---- DATASET

-- ==== Sys2Proof/WellFormed.lean ====
section
/-! DEFINITION. Which terms of `Instr` are instructions: the field rules of every form, and for a word that breaks
them the reason code R88 gives, the lowest of those that apply. Reasons 0x01 to 0x05 that a term cannot carry (VER,
reserved OP, unassigned FN) are `Sys2Proof/Decode.lean`'s. -/

namespace Sys2Proof

/-- What one 8-bit field position of a form holds (R83, R137, R175, R220, R241). -/
inductive Slot where
  /-- A field the form does not use: 0, or reason 0x07. -/
  | zero
  /-- A scalar group of `n` registers. -/
  | sc (n : Nat)
  /-- A vector source: v0–v55, a pop of lq0–lq3, or vz (R175). -/
  | vsrc
  /-- A vector destination: v0–v55 or a push to sq0–sq1 (R175). -/
  | vdst
  /-- A group of `n` vector registers, v0–v55 only (R175, R215, R217). -/
  | vg (n : Nat)
  /-- A predicate number in bits 2:0 (R137). -/
  | pr
  /-- A signal-slot number in bits 5:0 (R241). -/
  | slotNo
  /-- A queue number in the low `n` bits (R220, R221). -/
  | low (n : Nat)
  deriving DecidableEq, Repr

/-- The view number of a specifier, bits 7:6 (R83). -/
def specView (x : BitVec 8) : Nat := x.toNat / 64

/-- The index of a specifier, bits 5:0 (R83). -/
def specIndex (x : BitVec 8) : Nat := x.toNat % 64

/-- Whether a field breaks a rule of reason 0x07 for its slot. -/
def Slot.bad7 : Slot → BitVec 8 → Bool
  | .zero, x => x ≠ 0
  | .pr, x => x.toNat ≥ 8
  | .slotNo, x => x.toNat ≥ 64
  | .low n, x => x.toNat ≥ 2 ^ n
  | _, _ => false

/-- Whether a specifier breaks R83, R38 or R175 for its slot: reason 0x08. In the access stream (`acc`) only the
scalar view may be named (R81). -/
def Slot.bad8 (acc : Bool) : Slot → BitVec 8 → Bool
  | .sc _, x => specView x ≠ 0
  | .vsrc, x => acc || specView x ≠ 1 || specIndex x = 60 || specIndex x = 61 || specIndex x = 63
  | .vdst, x => acc || specView x ≠ 1 || specIndex x = 62 || specIndex x = 63
      || (56 ≤ specIndex x && specIndex x ≤ 59)
  | .vg _, x => acc || specView x ≠ 1 || specIndex x ≥ 56
  | _, _ => false

/-- The codes of TYPE by the classes of R141, R179, R182 (R85). -/
def intTys : List Nat := [1, 2, 3, 4, 5, 6, 7, 8]
def sgnTys : List Nat := [1, 2, 3, 4]
def unsTys : List Nat := [5, 6, 7, 8]
def fltTys : List Nat := [9, 10, 11]
def anyTys : List Nat := intTys ++ fltTys

/-- The element width in bytes of a TYPE code; 1 for codes without a width (R171). -/
def typeBytes (t : Nat) : Nat :=
  if t = 2 ∨ t = 6 ∨ t = 10 ∨ t = 11 then 2
  else if t = 3 ∨ t = 7 ∨ t = 9 then 4
  else if t = 4 ∨ t = 8 then 8
  else 1

/-- Registers moved by FN 0, 1, 2 of the vector loads and stores and of their remote forms (R215). -/
def groupOf (fn : BitVec 4) : Nat := 2 ^ (fn.toNat % 8)

/-- R195: the wide side of a conversion is a group of the ratio of the widths. -/
def vcvtD (r : RegW) : Slot :=
  let n := typeBytes r.ty.toNat / typeBytes r.fn.toNat
  if n ≤ 1 then .vdst else .vg n

/-- R195, the source side. -/
def vcvtA (r : RegW) : Slot :=
  let n := typeBytes r.fn.toNat / typeBytes r.ty.toNat
  if n ≤ 1 then .vsrc else .vg n

/-- A row of a Reg-class table: OP and FN values, the TYPE codes admitted, and the four operand fields. -/
structure RegForm where
  ops : List Nat
  fns : List Nat
  tys : List Nat
  d   : Slot
  a   : Slot
  b   : Slot
  c   : Slot
  deriving DecidableEq, Repr

/-- What the OFF field of a Mem-class form holds. -/
inductive OffUse where
  | byte
  | none
  | range (lo hi : Nat)
  deriving DecidableEq, Repr

/-- A row of a Mem-class table: (OP, FN) pairs, the D field, the spaces of the local forms, whether SCOPE is named,
what OFF holds, whether a strand may gate the form (R207) and whether BASE is named. -/
structure MemForm where
  opfns  : List (Nat × Nat)
  d      : Slot
  spaces : List Nat
  scopeUsed : Bool
  off    : OffUse
  gated  : Bool
  based  : Bool
  deriving DecidableEq, Repr

/-- A row of R149. -/
structure BrForm where
  op     : Nat
  fn     : Nat
  cc     : Nat
  link   : Slot
  a      : Slot
  noDisp : Bool
  deriving DecidableEq, Repr

/-- A remote form: OP 0xD4–0xD7 among the atomics, FN bit 3 elsewhere (R202, R224). -/
def MemW.remote (r : MemW) : Bool :=
  if 0xD0 ≤ r.op.toNat && r.op.toNat ≤ 0xD7 then 0xD4 ≤ r.op.toNat else r.fn.getLsbD 3


/-- The row of R141–R199 and R241 that a Reg-class constructor stands for, with its record. -/
def Instr.regForm : Instr → Option (RegW × RegForm)
  | .nop r => some (r, ⟨[0x00], [0x00], [0], .zero, .zero, .zero, .zero⟩)
  | .add r => some (r, ⟨[0x10], [0x00], intTys, .sc 1, .sc 1, .sc 1, .zero⟩)
  | .sub r => some (r, ⟨[0x10], [0x01], intTys, .sc 1, .sc 1, .sc 1, .zero⟩)
  | .adds r => some (r, ⟨[0x10], [0x02], intTys, .sc 1, .sc 1, .sc 1, .zero⟩)
  | .subs r => some (r, ⟨[0x10], [0x03], intTys, .sc 1, .sc 1, .sc 1, .zero⟩)
  | .min r => some (r, ⟨[0x10], [0x04], intTys, .sc 1, .sc 1, .sc 1, .zero⟩)
  | .max r => some (r, ⟨[0x10], [0x05], intTys, .sc 1, .sc 1, .sc 1, .zero⟩)
  | .abs r => some (r, ⟨[0x10], [0x06], sgnTys, .sc 1, .sc 1, .zero, .zero⟩)
  | .neg r => some (r, ⟨[0x10], [0x07], sgnTys, .sc 1, .sc 1, .zero, .zero⟩)
  | .mul r => some (r, ⟨[0x11], [0x00], intTys, .sc 1, .sc 1, .sc 1, .zero⟩)
  | .mulh r => some (r, ⟨[0x11], [0x01], intTys, .sc 1, .sc 1, .sc 1, .zero⟩)
  | .div r => some (r, ⟨[0x11], [0x02], intTys, .sc 1, .sc 1, .sc 1, .zero⟩)
  | .rem r => some (r, ⟨[0x11], [0x03], intTys, .sc 1, .sc 1, .sc 1, .zero⟩)
  | .mad r => some (r, ⟨[0x11], [0x04], intTys, .sc 1, .sc 1, .sc 1, .sc 1⟩)
  | .and r => some (r, ⟨[0x12], [0x00], [0], .sc 1, .sc 1, .sc 1, .zero⟩)
  | .or r => some (r, ⟨[0x12], [0x01], [0], .sc 1, .sc 1, .sc 1, .zero⟩)
  | .xor r => some (r, ⟨[0x12], [0x02], [0], .sc 1, .sc 1, .sc 1, .zero⟩)
  | .andn r => some (r, ⟨[0x12], [0x03], [0], .sc 1, .sc 1, .sc 1, .zero⟩)
  | .not r => some (r, ⟨[0x12], [0x04], [0], .sc 1, .sc 1, .zero, .zero⟩)
  | .shl r => some (r, ⟨[0x13], [0x00], intTys, .sc 1, .sc 1, .sc 1, .zero⟩)
  | .shr r => some (r, ⟨[0x13], [0x01], intTys, .sc 1, .sc 1, .sc 1, .zero⟩)
  | .rotl r => some (r, ⟨[0x13], [0x02], unsTys, .sc 1, .sc 1, .sc 1, .zero⟩)
  | .rotr r => some (r, ⟨[0x13], [0x03], unsTys, .sc 1, .sc 1, .sc 1, .zero⟩)
  | .clz r => some (r, ⟨[0x14], [0x00], unsTys, .sc 1, .sc 1, .zero, .zero⟩)
  | .ctz r => some (r, ⟨[0x14], [0x01], unsTys, .sc 1, .sc 1, .zero, .zero⟩)
  | .popc r => some (r, ⟨[0x14], [0x02], unsTys, .sc 1, .sc 1, .zero, .zero⟩)
  | .brev r => some (r, ⟨[0x14], [0x03], unsTys, .sc 1, .sc 1, .zero, .zero⟩)
  | .bswap r => some (r, ⟨[0x14], [0x04], unsTys, .sc 1, .sc 1, .zero, .zero⟩)
  | .mov r => some (r, ⟨[0x15], [0x00], [0], .sc 1, .sc 1, .zero, .zero⟩)
  | .sel r => some (r, ⟨[0x15], [0x01], [0], .sc 1, .sc 1, .sc 1, .zero⟩)
  | .cmpEq r => some (r, ⟨[0x16], [0x00], intTys, .pr, .sc 1, .sc 1, .zero⟩)
  | .cmpNe r => some (r, ⟨[0x16], [0x01], intTys, .pr, .sc 1, .sc 1, .zero⟩)
  | .cmpLt r => some (r, ⟨[0x16], [0x02], intTys, .pr, .sc 1, .sc 1, .zero⟩)
  | .cmpLe r => some (r, ⟨[0x16], [0x03], intTys, .pr, .sc 1, .sc 1, .zero⟩)
  | .cmpGt r => some (r, ⟨[0x16], [0x04], intTys, .pr, .sc 1, .sc 1, .zero⟩)
  | .cmpGe r => some (r, ⟨[0x16], [0x05], intTys, .pr, .sc 1, .sc 1, .zero⟩)
  | .cmpTst r => some (r, ⟨[0x16], [0x06], intTys, .pr, .sc 1, .sc 1, .zero⟩)
  | .cmpNtst r => some (r, ⟨[0x16], [0x07], intTys, .pr, .sc 1, .sc 1, .zero⟩)
  | .pand r => some (r, ⟨[0x17], [0x00], [0], .pr, .pr, .pr, .zero⟩)
  | .por r => some (r, ⟨[0x17], [0x01], [0], .pr, .pr, .pr, .zero⟩)
  | .pxor r => some (r, ⟨[0x17], [0x02], [0], .pr, .pr, .pr, .zero⟩)
  | .pandn r => some (r, ⟨[0x17], [0x03], [0], .pr, .pr, .pr, .zero⟩)
  | .pnot r => some (r, ⟨[0x17], [0x04], [0], .pr, .pr, .zero, .zero⟩)
  | .pmov r => some (r, ⟨[0x17], [0x05], [0], .pr, .pr, .zero, .zero⟩)
  | .pgetLo r => some (r, ⟨[0x17], [0x06], [0], .sc 1, .pr, .zero, .zero⟩)
  | .pgetHi r => some (r, ⟨[0x17], [0x07], [0], .sc 1, .pr, .zero, .zero⟩)
  | .psetLo r => some (r, ⟨[0x17], [0x08], [0], .pr, .sc 1, .zero, .zero⟩)
  | .psetHi r => some (r, ⟨[0x17], [0x09], [0], .pr, .sc 1, .zero, .zero⟩)
  | .vadd r => some (r, ⟨[0x50], [0x00], intTys, .vdst, .vsrc, .vsrc, .zero⟩)
  | .vsub r => some (r, ⟨[0x50], [0x01], intTys, .vdst, .vsrc, .vsrc, .zero⟩)
  | .vadds r => some (r, ⟨[0x50], [0x02], intTys, .vdst, .vsrc, .vsrc, .zero⟩)
  | .vsubs r => some (r, ⟨[0x50], [0x03], intTys, .vdst, .vsrc, .vsrc, .zero⟩)
  | .vmin r => some (r, ⟨[0x50], [0x04], intTys, .vdst, .vsrc, .vsrc, .zero⟩)
  | .vmax r => some (r, ⟨[0x50], [0x05], intTys, .vdst, .vsrc, .vsrc, .zero⟩)
  | .vabs r => some (r, ⟨[0x50], [0x06], sgnTys, .vdst, .vsrc, .zero, .zero⟩)
  | .vneg r => some (r, ⟨[0x50], [0x07], sgnTys, .vdst, .vsrc, .zero, .zero⟩)
  | .vmul r => some (r, ⟨[0x51], [0x00], intTys, .vdst, .vsrc, .vsrc, .zero⟩)
  | .vmulh r => some (r, ⟨[0x51], [0x01], intTys, .vdst, .vsrc, .vsrc, .zero⟩)
  | .vmad r => some (r, ⟨[0x51], [0x02], intTys, .vdst, .vsrc, .vsrc, .vsrc⟩)
  | .vdp4 r => some (r, ⟨[0x51], [0x03], [3, 7], .vdst, .vsrc, .vsrc, .vsrc⟩)
  | .vand r => some (r, ⟨[0x52], [0x00], [0], .vdst, .vsrc, .vsrc, .zero⟩)
  | .vor r => some (r, ⟨[0x52], [0x01], [0], .vdst, .vsrc, .vsrc, .zero⟩)
  | .vxor r => some (r, ⟨[0x52], [0x02], [0], .vdst, .vsrc, .vsrc, .zero⟩)
  | .vandn r => some (r, ⟨[0x52], [0x03], [0], .vdst, .vsrc, .vsrc, .zero⟩)
  | .vnot r => some (r, ⟨[0x52], [0x04], [0], .vdst, .vsrc, .zero, .zero⟩)
  | .vshl r => some (r, ⟨[0x53], [0x00], intTys, .vdst, .vsrc, .vsrc, .zero⟩)
  | .vshr r => some (r, ⟨[0x53], [0x01], intTys, .vdst, .vsrc, .vsrc, .zero⟩)
  | .vrotl r => some (r, ⟨[0x53], [0x02], unsTys, .vdst, .vsrc, .vsrc, .zero⟩)
  | .vrotr r => some (r, ⟨[0x53], [0x03], unsTys, .vdst, .vsrc, .vsrc, .zero⟩)
  | .vclz r => some (r, ⟨[0x54], [0x00], unsTys, .vdst, .vsrc, .zero, .zero⟩)
  | .vctz r => some (r, ⟨[0x54], [0x01], unsTys, .vdst, .vsrc, .zero, .zero⟩)
  | .vpopc r => some (r, ⟨[0x54], [0x02], unsTys, .vdst, .vsrc, .zero, .zero⟩)
  | .vcmpEq r => some (r, ⟨[0x55], [0x00], intTys, .pr, .vsrc, .vsrc, .zero⟩)
  | .vcmpNe r => some (r, ⟨[0x55], [0x01], intTys, .pr, .vsrc, .vsrc, .zero⟩)
  | .vcmpLt r => some (r, ⟨[0x55], [0x02], intTys, .pr, .vsrc, .vsrc, .zero⟩)
  | .vcmpLe r => some (r, ⟨[0x55], [0x03], intTys, .pr, .vsrc, .vsrc, .zero⟩)
  | .vcmpGt r => some (r, ⟨[0x55], [0x04], intTys, .pr, .vsrc, .vsrc, .zero⟩)
  | .vcmpGe r => some (r, ⟨[0x55], [0x05], intTys, .pr, .vsrc, .vsrc, .zero⟩)
  | .vcmpTst r => some (r, ⟨[0x55], [0x06], intTys, .pr, .vsrc, .vsrc, .zero⟩)
  | .vcmpNtst r => some (r, ⟨[0x55], [0x07], intTys, .pr, .vsrc, .vsrc, .zero⟩)
  | .vmov r => some (r, ⟨[0x56], [0x00], [0], .vdst, .vsrc, .zero, .zero⟩)
  | .vsel r => some (r, ⟨[0x56], [0x01], anyTys, .vdst, .vsrc, .vsrc, .zero⟩)
  | .vbcast r => some (r, ⟨[0x56], [0x02], anyTys, .vdst, .sc 1, .zero, .zero⟩)
  | .vins r => some (r, ⟨[0x56], [0x03], anyTys, .vdst, .sc 1, .sc 1, .zero⟩)
  | .vext r => some (r, ⟨[0x56], [0x04], anyTys, .sc 1, .vsrc, .sc 1, .zero⟩)
  | .vidx r => some (r, ⟨[0x56], [0x05], intTys, .vdst, .zero, .zero, .zero⟩)
  | .vperm r => some (r, ⟨[0x57], [0x00], anyTys, .vdst, .vsrc, .vsrc, .zero⟩)
  | .vshx r => some (r, ⟨[0x57], [0x01], [3, 7, 9], .vdst, .vsrc, .sc 1, .zero⟩)
  | .vrot r => some (r, ⟨[0x57], [0x02], anyTys, .vdst, .vsrc, .sc 1, .zero⟩)
  | .vredAdd r => some (r, ⟨[0x58], [0x00], intTys, .sc 1, .vsrc, .zero, .zero⟩)
  | .vredMin r => some (r, ⟨[0x58], [0x01], intTys, .sc 1, .vsrc, .zero, .zero⟩)
  | .vredMax r => some (r, ⟨[0x58], [0x02], intTys, .sc 1, .vsrc, .zero, .zero⟩)
  | .vtrit r => some (r, ⟨[0x5C], [0x00, 0x01, 0x02, 0x03, 0x04], [1], .vdst, .vsrc, .zero, .zero⟩)
  | .vtacc r => some (r, ⟨[0x5C], [0x08], [3], .vdst, .vsrc, .vsrc, .vsrc⟩)
  | .vfadd r => some (r, ⟨[0x80, 0x81, 0x82], [0x00], fltTys, .vdst, .vsrc, .vsrc, .zero⟩)
  | .vfsub r => some (r, ⟨[0x80, 0x81, 0x82], [0x01], fltTys, .vdst, .vsrc, .vsrc, .zero⟩)
  | .vfmul r => some (r, ⟨[0x80, 0x81, 0x82], [0x02], fltTys, .vdst, .vsrc, .vsrc, .zero⟩)
  | .vfma r => some (r, ⟨[0x80, 0x81, 0x82], [0x03], fltTys, .vdst, .vsrc, .vsrc, .vsrc⟩)
  | .vfnma r => some (r, ⟨[0x80, 0x81, 0x82], [0x04], fltTys, .vdst, .vsrc, .vsrc, .vsrc⟩)
  | .vfdiv r => some (r, ⟨[0x80, 0x81, 0x82], [0x05], fltTys, .vdst, .vsrc, .vsrc, .zero⟩)
  | .vfsqrt r => some (r, ⟨[0x80, 0x81, 0x82], [0x06], fltTys, .vdst, .vsrc, .zero, .zero⟩)
  | .vfmin r => some (r, ⟨[0x84], [0x00], fltTys, .vdst, .vsrc, .vsrc, .zero⟩)
  | .vfmax r => some (r, ⟨[0x84], [0x01], fltTys, .vdst, .vsrc, .vsrc, .zero⟩)
  | .vfabs r => some (r, ⟨[0x84], [0x02], fltTys, .vdst, .vsrc, .zero, .zero⟩)
  | .vfneg r => some (r, ⟨[0x84], [0x03], fltTys, .vdst, .vsrc, .zero, .zero⟩)
  | .vfcmpEq r => some (r, ⟨[0x85], [0x00], fltTys, .pr, .vsrc, .vsrc, .zero⟩)
  | .vfcmpNe r => some (r, ⟨[0x85], [0x01], fltTys, .pr, .vsrc, .vsrc, .zero⟩)
  | .vfcmpLt r => some (r, ⟨[0x85], [0x02], fltTys, .pr, .vsrc, .vsrc, .zero⟩)
  | .vfcmpLe r => some (r, ⟨[0x85], [0x03], fltTys, .pr, .vsrc, .vsrc, .zero⟩)
  | .vfcmpGt r => some (r, ⟨[0x85], [0x04], fltTys, .pr, .vsrc, .vsrc, .zero⟩)
  | .vfcmpGe r => some (r, ⟨[0x85], [0x05], fltTys, .pr, .vsrc, .vsrc, .zero⟩)
  | .vfcmpUn r => some (r, ⟨[0x85], [0x06], fltTys, .pr, .vsrc, .vsrc, .zero⟩)
  | .vfredAdd r => some (r, ⟨[0x88], [0x00], fltTys, .sc 1, .vsrc, .zero, .zero⟩)
  | .vfredMin r => some (r, ⟨[0x88], [0x01], fltTys, .sc 1, .vsrc, .zero, .zero⟩)
  | .vfredMax r => some (r, ⟨[0x88], [0x02], fltTys, .sc 1, .vsrc, .zero, .zero⟩)
  | .vcvt r => some (r, ⟨[0x98, 0x99, 0x9A], [0x01, 0x02, 0x03, 0x04, 0x05, 0x06, 0x07, 0x08, 0x09, 0x0A, 0x0B], anyTys, vcvtD r, vcvtA r, .zero, .zero⟩)
  | .vquant r => some (r, ⟨[0x9C], [0x00, 0x01, 0x02], [12], .vdst, .vg 2, .zero, .zero⟩)
  | .vquantStart r => some (r, ⟨[0x9C], [0x04, 0x05, 0x06], [12], .vdst, .vg 2, .sc 1, .zero⟩)
  | .vdequantF32 r => some (r, ⟨[0x9D], [0x00], [12], .vg 2, .vsrc, .zero, .zero⟩)
  | .vdequantBf16 r => some (r, ⟨[0x9D], [0x01], [12], .vdst, .vsrc, .zero, .zero⟩)
  | .sigGet r => some (r, ⟨[0xF4], [0x00], [0], .sc 1, .zero, .zero, .slotNo⟩)
  | .sigAdd r => some (r, ⟨[0xF4], [0x01], [0], .zero, .sc 1, .zero, .slotNo⟩)
  | .sigSet r => some (r, ⟨[0xF4], [0x02], [0], .zero, .sc 1, .zero, .slotNo⟩)
  | .sigAddR r => some (r, ⟨[0xF5], [0x00], [0], .zero, .sc 2, .zero, .slotNo⟩)
  | _ => none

--------

• [PROBLEM TO SOLVE] Set down, from the entries above, exactly the lines from the one with "Whether a specifier" up to and including the one with "specView x ≠ 0", and no other lines.

• [TASK OUTPUT]
/-- Whether a specifier breaks R83, R38 or R175 for its slot: reason 0x08. In the access stream (`acc`) only the
scalar view may be named (R81). -/
def Slot.bad8 (acc : Bool) : Slot → BitVec 8 → Bool
  | .sc _, x => specView x ≠ 0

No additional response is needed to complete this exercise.